Saturday, January 12, 2019

The Danger of a Single Story


It seems to me that many of our biases stem from a single story -  or maybe the opposite is true. When we limit ourselves and our understanding to one narrative, we limit the depths to which we can be fully known and can fully know someone else. All of us live a life of multiple stories, layers of complex experiences and opportunities that define who we are, what we think and how we live our lives. To limit the telling of these stories is to remove a part of ourselves – to underestimate the person to whom we are relating.

When we allow ourselves to be defined by a single story, we hold ourselves back. But single stories are also a way to limit the opportunity of others and to hold them back from being all they can be – whether intentional or not. By limiting others to a single narrative, a single, simple understanding of who they are and of the richness of their life experiences, is to effectively reduce them to something less, something inferior, to turn them into something they are not and to allow our power to tower over them.

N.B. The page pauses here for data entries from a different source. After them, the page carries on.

-- ==== Sys2Proof/Certificates/Slice0/Obligations.lean ====
section
/-!
DEFINITION. The statements for the provers.
-/

namespace Sys2Proof
namespace Machine

/-! ## Scalar instructions -/

/-- The instruction mk f completes with sources and destination full: it writes a value that op allows for the sources, and
retires. -/
def AluDoes (mk : AluF → Instr) (op : Word → Word → Word → Prop) : Prop :=
  ∀ (s : State) (f : AluF), s.Has f.a → s.Has2 f.src → s.Has f.d →
    ∃ t v, exec (mk f) s = .next t ∧ op (s.val f.a) (s.val2 f.src) v ∧
      ScalarEffect s t f.d v (s.mySide.advance f.src.len)

/-- The same where the sources meet a condition. -/
def AluDoesWhen (pre : State → Word → Word → Prop) (mk : AluF → Instr) (op : Word → Word → Word → Prop) : Prop :=
  ∀ (s : State) (f : AluF), s.Has f.a → s.Has2 f.src → s.Has f.d → pre s (s.val f.a) (s.val2 f.src) →
    ∃ t v, exec (mk f) s = .next t ∧ op (s.val f.a) (s.val2 f.src) v ∧
      ScalarEffect s t f.d v (s.mySide.advance f.src.len)

/-- The four cases of a division by width 64: a divisor that is not zero, and zero without and with FCTL.DZT. -/
def Divides (mk : AluF → Instr) (op : Word → Word → Word → Prop) (byZero : Word → Word) : Prop :=
  AluDoesWhen (fun _ _ b => b ≠ 0) mk op ∧
  AluDoesWhen (fun s _ b => b = 0 ∧ bit s.me.fctl 2 = false) mk (fun a _ v => v = byZero a) ∧
  ∀ (s : State) (f : AluF), s.Has f.a → s.Has2 f.src → s.Has f.d → s.val2 f.src = 0 → bit s.me.fctl 2 = true → s.CanTrap →
    ∃ t, exec (mk f) s = .next t ∧ TrapTaken s t 0x1A (einfoAux 0)

/-- An instruction that also reads d. -/
def Alu3Does (mk : AluF → Instr) (op : Word → Word → Word → Word → Prop) : Prop :=
  ∀ (s : State) (f : AluF), s.Has f.a → s.Has2 f.src → s.Has f.d →
    ∃ t v, exec (mk f) s = .next t ∧ op (s.val f.d) (s.val f.a) (s.val2 f.src) v ∧
      ScalarEffect s t f.d v (s.mySide.advance f.src.len)

/-- An instruction of one source. -/
def UnDoes (mk : UnF → Instr) (op : Word → Word → Prop) : Prop :=
  ∀ (s : State) (f : UnF), s.Has f.a → s.Has f.d →
    ∃ t v, exec (mk f) s = .next t ∧ op (s.val f.a) v ∧ ScalarEffect s t f.d v (s.mySide.advance 4)

/-- An instruction with an immediate. -/
def ImmDoes (mk : ImmF → Instr) (op : Word → Imm → Word → Prop) : Prop :=
  ∀ (s : State) (f : ImmF), s.Has f.a → s.Has f.d →
    ∃ t v, exec (mk f) s = .next t ∧ op (s.val f.a) f.imm v ∧ ScalarEffect s t f.d v (s.mySide.advance f.imm.len)

/-- A shift by an immediate. -/
def ShiftImmDoes (mk : ShImmF → Instr) (op : Word → Nat → Word → Prop) : Prop :=
  ∀ (s : State) (f : ShImmF), s.Has f.a → s.Has f.d →
    ∃ t v, exec (mk f) s = .next t ∧ op (s.val f.a) f.n.val v ∧ ScalarEffect s t f.d v (s.mySide.advance 4)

Novelist Chimamanda Adichie describes the Danger of a Single Story in a talk that is both inspiring and challenging. The challenge for all of us to take a moment and look beyond the surface and to consider why we limit our understanding of others – why we see only a single story. By asking ourselves “why,” we can begin to recognize the implicit (and maybe explicit) biases that drive these narratives. Bias is ubiquitous and not inherently bad, it only becomes so when we allow it to drive our thinking in a manner that is detrimental to others and ourselves. Consider being a little more empathetic, a little more observant and a lot more reflective on how you perceive the person in front of you… if you are limiting them to a single story, ask yourself why.